Robert Haas <robertmhaas(at)gmail(dot)com> writes:
> On Wed, Aug 3, 2011 at 4:38 PM, Tom Lane <tgl(at)sss(dot)pgh(dot)pa(dot)us> wrote:
>> ... We could possibly accept stale values for the
>> planner estimates, but I think heapam's number had better be accurate.

> I think the exact requirement is that, if the relation turns out to be
> larger than the size we read, the extra blocks had better not contain
> any tuples our snapshot can see. There's actually no interlock
> between smgrnblocks() and smgrextend() right now, so presumably we
> don't need to add one.

No interlock in userspace, you mean. We're relying on the kernel to do
it, ie, give us a number that is not older than the time of our (already
taken at this point) snapshot.

> I don't really think there's any sensible way to implement a
> per-backend cache, because that would require invalidation events of
> some kind to be sent on relation extension, and that seems utterly
> insane from a performance standpoint, even if we invented something
> less expensive than sinval.

Yeah, that's the issue.

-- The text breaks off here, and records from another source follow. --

/-- Take what a k-step has read. -/
def State.takeStep (s : State) (r : Run) (g : Nat) (x : KReads) (rows : List SpRow) : State :=
  let m := r.mma
  let st := r.kstep g
  let t := s.dcc + r.lf + r.la
  let ch := st.k0 / m.chunk
  let eA := elemBits m.af
  let eB := elemBits m.bf
  let s := x.a.foldl (fun (s : State) p => s.fetchThen r p.2 t fun s bs =>
    ((codesOf eA 0 st.nk bs).zipIdx st.k0).foldl (fun (s : State) e => s.takeA r p.1 e.2 e.1) s) s
  let s := x.b.foldl (fun (s : State) p => s.fetchThen r p.2 t fun s bs =>
    if m.mx then ((codesOf 4 0 st.nk bs).zipIdx st.k0).foldl (fun (s : State) e => s.takeB r e.2 p.1 e.1 0) s
    else ((codesOf eB 0 (st.j1 - st.j0) bs).zipIdx st.j0).foldl (fun (s : State) e =>
      s.takeB r p.1 e.2 e.1 (p.2.a + (e.2 - st.j0) * eB / 8)) s) s
  let s := rows.foldl (fun (s : State) y => s.takeSpRow r y st t) s
  let s := x.sa.foldl (fun (s : State) p =>
    let v := s.fetchScale r false p.1 ch t p.2
    v.2.takeX r p.1 v.1) s
  let s := x.sb.foldl (fun (s : State) p =>
    let v := s.fetchScale r true p.1 ch t p.2
    v.2.takeX r (m.m + p.1) v.1) s
  x.o.foldl (fun (s : State) p => s.fetchThen r p.2 t fun s bs =>
    let rec_ := leNat bs
    let bad := (sideEntries rec_).any fun e => e.2.2.1 || e.2.1 && decide (m.k ≤ ch * 128 + e.2.2.2)
    let s := s.takeX r (m.m + m.n + p.1) rec_
    if bad then s.readIllegal r p.2.a else s) s

/-- Spans pinned until the last k-step that consumes them (R203): what every pass consumes until that of the last pass, and scales and
records until the last of their chunk. -/
def State.pinStep (s : State) (r : Run) (g : Nat) (x : KReads) (rows : List SpRow) : State :=
  let f := r.stepCycles
  let t := s.dcc + r.lf + r.la
  let st := r.kstep g
  let tree := if st.p = 0 then rows.flatMap fun y => [r.spPtr y.k, y.indices r] else []
  let later := (r.passes - 1) * r.kc * f
  let left := (min (r.kc - g % r.kc) (r.mma.chunk / r.mma.kpc) - 1) * f
  let s := s.pinSpans r (x.a.map (·.2) ++ tree) (t + later)
  let s := s.pinSpans r ((rows.flatMap fun y => y.values r st) ++ x.b.map (·.2)) t
  let s := s.pinSpans r ((x.sa ++ x.o).map (·.2)) (t + later + left)
  s.pinSpans r (x.sb.map (·.2)) (t + left + if r.mma.mx then 0 else later)

/-- The structure of the rows of a k-step of MMA.SP: read and checked in the first pass, and kept for the later ones (R208). -/
def State.readRows (s : State) (r : Run) (st : KStep) (k : State → List SpRow → State) : State :=
  let t := s.dcc + r.lf + r.la
  let ks := if r.mma.sp then rangeFrom st.k0 (st.k0 + st.nk) else []
  if st.p ≠ 0 ∨ ks = [] then k s (ks.map r.spKept)
  else
    s.readBeat r (ks.map r.spPtr) true false fun s =>
      let p := s.takePtrs r t ks
      match p.1.find? fun y => y.badPtr r with
      | some y => p.2.readIllegal r (r.spPtr y.k).a
      | none =>
        p.2.readBeat r (p.1.map fun y => y.indices r) true false fun s =>
          let q := s.takeIndices r t p.1
          match q.1.findSome? fun y => (y.badIndex r).map fun i => (y, i) with
          | some (y, i) => q.2.readIllegal r ((y.indices r).a + i)
          | none => k (q.1.foldl (fun (u : State) y => u.keepRow r y) q.2) q.1

/-- One k-step's reads. -/
def State.mmaStep (s : State) (r : Run) : State :=
  let g := r.nr
  let x := r.kreads g
  let st := r.kstep g
  let t := s.attempt r fun s => s.readRows r st fun s rows =>
    s.readBeat r (x.all ++ rows.flatMap fun y => y.values r st) true false fun s =>
      let s := (s.takeStep r g x rows).pinStep r g x rows
      match s.runOf r.id with
      | some y => s.setRun { y with nr := g + 1, first := some (y.first.getD s.dcc) }
      | none => s
  t.mmaChain

/-! Results (R206). -/

def chunksOf {α : Type} (w : Nat) (l : List α) : List (List α) := splitEvery w (ceilDiv l.length w) l

/-- The companion's term of one chunk (R207): products of the valid outliers with B and the weight scale, summed exactly. -/
def outlierTerm (acc : Rounded) (rec : Nat) (b : List Val) (sw : Val) (accsat : Bool) : Rounded :=
  let es := (sideEntries rec).filter fun e => e.2.1
  if es.isEmpty then acc
  else
    let c := es.foldl (fun (c : Chunk) e =>
      let v := valOf .bf16 e.1
      let x := b.getD e.2.2.2 (.fin false 0 0)
      let p := exactMul v x
      { c with flags := c.flags ||| snanFlag [v, x] ||| p.flags }.addProd p.v sw) Chunk.zero
    if sw.isNan then promoteNan acc c.result.flags else promote acc c.result accsat

/-- One element's summation over the chunks of its row and column (R61 to R64). -/
def mmaSum (m : Mma) (scaled_ : Bool) : Rounded → List (List Val) → List (List Val) → List Val → List Val → List Nat → Rounded
  | acc, a :: as, b :: bs, sa, sb, os =>
    let s := chunkSum (a.zip b)
    let x := sa.headD (.fin false 1 0)
    let y := sb.headD (.fin false 1 0)
    let acc :=
      if m.int then promoteInt acc (match s.v with | .fin neg n e => signedAt neg n e 0 | _ => 0)
      else if scaled_ then
        (if x.isNan || y.isNan then promoteNan acc (s.flags ||| snanFlag [x, y]) else promote acc (scaled s x y) m.accsat)
      else promote acc s m.accsat
    let acc := match os with
      | o :: _ => outlierTerm acc o b y m.accsat
      | [] => acc
    mmaSum m scaled_ acc as bs (sa.drop 1) (sb.drop 1) (os.drop 1)
  | acc, _, _, _, _, _ => acc

/-- A scale's value (R202). -/
def Mma.scaleVal (m : Mma) (v : Nat) : Val :=
  if m.mx then (if m.af = tagG4 then valOf .bf16 v else e8m0Val v) else valOf .fp32 v

/-- The window's results in stream order, each with its flags. -/
def Run.mmaResults (r : Run) : List (Word32 × BitVec 8) :=
  let m := r.mma
  let sc := mmaScaled r.e.r
  let as := r.capA.map fun l => chunksOf m.chunk (l.reverse.map (codeVal m.af))
  let bs := r.capB.map fun l => chunksOf m.chunk (l.reverse.map (codeVal m.bf))
  let xs := r.capX.map List.reverse
  (List.range m.m).flatMap fun i =>
    (List.range m.n).map fun j =>
      let sb := xs.getD (m.m + if m.mx then j else 0) []
      let init : Rounded := ⟨(r.acc0.getD (i * m.n + j) 0).toNat, 0⟩
      let v := mmaSum m sc init (as.getD i []) (bs.getD j []) ((xs.getD i []).map m.scaleVal) (sb.map m.scaleVal)
        (if m.outl then xs.getD (m.m + m.n + i) [] else [])
      (BitVec.ofNat 32 v.pat, v.flags)
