-- ==== Sys2Proof/Machine/Dispatch.lean ====
section
/-! DEFINITION. One arm per instruction or event, each one direct call of its meaning. -/

namespace Sys2Proof.Machine
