/-! CSRs and system instructions. -/

/-- R21 to R24, R34, R165, R166: CSRR writes the CSR to s(a), and a privileged one raises PRIV in the user context. The firmware
context reads every CSR (DESIGN CHOICE, log entry 87). -/
def Obligations.CsrReads : Prop :=
  ∀ (s : State) (a : Reg) (c : Csr),
    (csrPrivileged c = true ↔ c = .fshare ∨ c = .errinjA ∨ c = .errinjC) ∧
    (csrPrivileged c = true → TrapsWith (.csrr a c) 0x02 0 s) ∧
    (csrPrivileged c = false ∨ s.firmware = true →
      ∃ v, PutsS (.csrr a c) a v s ∧
        let x := s.core.stat
        let r := s.core.pre.csr
        (c = .dcc → v = BitVec.ofNat 64 s.dcc) ∧ (c = .rsc → v = x.rsc) ∧ (c = .lcore → v = BitVec.ofNat 64 s.core.lcore) ∧
        (c = .pid → v = s.core.part.setWidth 64) ∧ (c = .vfid → v = s.core.vf.setWidth 64) ∧
        (c = .gmemb → v.extractLsb' 40 24 = 0 ∧ v.extractLsb' 32 4 = 0 ∧ ∀ i, i < 4 →
          v.getLsbD (36 + i) = (s.core.groups[i]?).isSome ∧ v.extractLsb' (8 * i) 8 = (s.core.groups[i]?).getD 0) ∧
        (c = .recnt → v.extractLsb' 8 8 = x.pcnt ∧ v.extractLsb' 0 8 = x.cnt ∧ v.extractLsb' 16 48 = 0) ∧
        (c = .relim → v = r.relim.setWidth 64) ∧
        (c = .rstat → v.extractLsb' 8 8 = x.lastc ∧ v.getLsbD 0 = x.relax ∧ v.extractLsb' 16 48 = 0 ∧ v.extractLsb' 1 7 = 0) ∧
        (c = .lscale → v = r.lscale.setWidth 64) ∧ (c = .lscfg → v = r.lscfg) ∧ (c = .lsstat → v = r.lsstat) ∧
        (c = .srseed → v = r.srseed) ∧ (c = .steptag → v = r.steptag.setWidth 64) ∧ (c = .trapc → v = x.trapc.setWidth 64) ∧
        (c = .trapv0 → v = x.trapv0) ∧ (c = .trapv1 → v = x.trapv1) ∧ (c = .trapv2 → v = x.trapv2) ∧ (c = .trapv3 → v = x.trapv3) ∧
        (c = .numf → v = r.numf.setWidth 64) ∧ (c = .fshare → v = s.core.fshare.setWidth 64) ∧
        (c = .errinjA → v = s.core.errinjA) ∧ (c = .errinjC → v = s.core.errinjC) ∧
        (c = .burstcfg → v.extractLsb' 0 8 = r.hold ∧ v.extractLsb' 8 8 = 0 ∧
          v.extractLsb' 16 15 = BitVec.ofNat 15 (s.core.eng.array.bleft s.dcc)) ∧
        (c = .shapeg → v = r.shapeg.setWidth 64))

/-- R34, R56, R166, R341, R347 to R349: CSRW in the user context: a CSR of no writable field, a bit that is reserved or read only,
and a value that the CSR refuses, are ILLEGAL; else the CSR takes the value, the bits written as 1 clear where the field is RC,
and nothing else changes. The privileged CSRs raise PRIV in the user context and are written by the firmware context; what those
refuse is ILLEGAL there, as in the user context. -/
def Obligations.CsrWrites : Prop :=
  ∀ (s : State) (a : Reg) (c : Csr),
    let v := s.src a
    let n := v.toNat
    let ill := TrapsWith (.csrw c a) 0x01 0 s
    let fw := fun (f : Core → Core) => s.firmware = true → exec (.csrw c a) s = .next { s with core := f s.core }
    let put := fun (f : CsrR → CsrR) => s.firmware = false → exec (.csrw c a) s = .next { s with core := { s.core with
      arch := { s.core.arch with csr := f s.core.arch.csr } } }
    (csrPrivileged c = true → TrapsWith (.csrw c a) 0x02 0 s) ∧
    (c = .dcc ∨ c = .rsc ∨ c = .lcore ∨ c = .pid ∨ c = .vfid ∨ c = .gmemb ∨ c = .recnt ∨ c = .rstat ∨ c = .trapc ∨ c = .trapv0 ∨
      c = .trapv1 ∨ c = .trapv2 ∨ c = .trapv3 ∨ c = .shapeg → ill) ∧
    (c = .relim → if n < 2 ^ 8 then put fun r => { r with relim := v.setWidth 8 } else ill) ∧
    (c = .steptag → if n < 2 ^ 16 then put fun r => { r with steptag := v.setWidth 16 } else ill) ∧
    (c = .srseed → put fun r => { r with srseed := v }) ∧
    (c = .lscale → if 0 < n ∧ n < 0x7F800000 then put fun r => { r with lscale := v.setWidth 32 } else ill) ∧
    (c = .lscfg → if v &&& 0xFFFF0000FFFF0000 = 0 ∧ v.extractLsb' 32 16 ≠ 0 ∧ v.extractLsb' 0 8 ≠ 0 ∧ v.extractLsb' 8 8 ≠ 255 ∧
        (v.extractLsb' 0 8).toNat ≤ (v.extractLsb' 8 8).toNat then
      ∃ w : Word, put (fun r => { r with lscfg := v, lsstat := w }) ∧ w.extractLsb' 16 48 = s.core.arch.csr.lsstat.extractLsb' 16 48 ∧
        (w.extractLsb' 0 16).toNat = min (s.core.arch.csr.lsstat.extractLsb' 0 16).toNat (v.extractLsb' 32 16).toNat else ill) ∧
    (c = .lsstat → if v &&& 0xFFFFFFF100000000 = 0 then put fun r => { r with lsstat := r.lsstat &&& ~~~v } else ill) ∧
    (c = .numf → if n < 2 ^ 8 then
      put fun r => { r with numf := (r.numf &&& ~~~(v.setWidth 8)) ||| (r.numf &&& s.core.numfNow) } else ill) ∧
    (c = .burstcfg → if n < 2 ^ 8 then s.firmware = false → ∃ t, exec (.csrw c a) s = .next t ∧ SameBytes s t ∧
        t.core.arch = { s.core.arch with csr := { s.core.arch.csr with hold := v.setWidth 8 } } ∧ t.core.stat = s.core.stat else ill) ∧
    (c = .fshare → if n < 2 ^ 8 then fw fun k => { k with fshare := v.setWidth 8 } else AbandonsWith (.csrw c a) 0x01 s) ∧
    (c = .errinjA → if v &&& 0xFFF0000000000007 = 0 then fw fun k => { k with errinjA := v } else AbandonsWith (.csrw c a) 0x01 s) ∧
    (c = .errinjC → if v &&& 0xFFFFFFFFFFFFE0C0 = 0 ∧ (v.extractLsb' 8 3).toNat ≤ 4 then
        fw fun k => { k with errinjC := if k.errinjC.getLsbD 12 then v else v &&& 0xFFFFFFFFFFFFEFFF }
      else AbandonsWith (.csrw c a) 0x01 s)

But "relation extension" is not actually a
cheap operation, since it requires a minimum of one kernel call that is
presumably doing something nontrivial in the filesystem. I'm not
entirely convinced that we couldn't make this work --- especially since
we could certainly derate the duty cycle by a factor of ten or more
without giving up anything remotely meaningful in planning accuracy.
(I'd be inclined to make it send an inval only once the relation size
had changed at least, say, 10%.)

> A shared cache seems like it could work, but the locking is tricky.
> Normally we'd just use a hash table protected by an LWLock, one one
> LWLock per partition, but here that's clearly not going to work. The
> kernel is using a spinlock per file, and that's still too
> heavy-weight.

That still seems utterly astonishing to me. We're touching each of
those files once per query cycle; a cycle that contains two message
sends, who knows how many internal spinlock/lwlock/heavyweightlock
acquisitions inside Postgres (some of which *do* contend with each
other), and a not insignificant amount of plain old computing.
Meanwhile, this particular spinlock inside the kernel is protecting
what, a single doubleword fetch? How is that the bottleneck?

I am wondering whether kernel spinlocks are broken.

regards, tom lane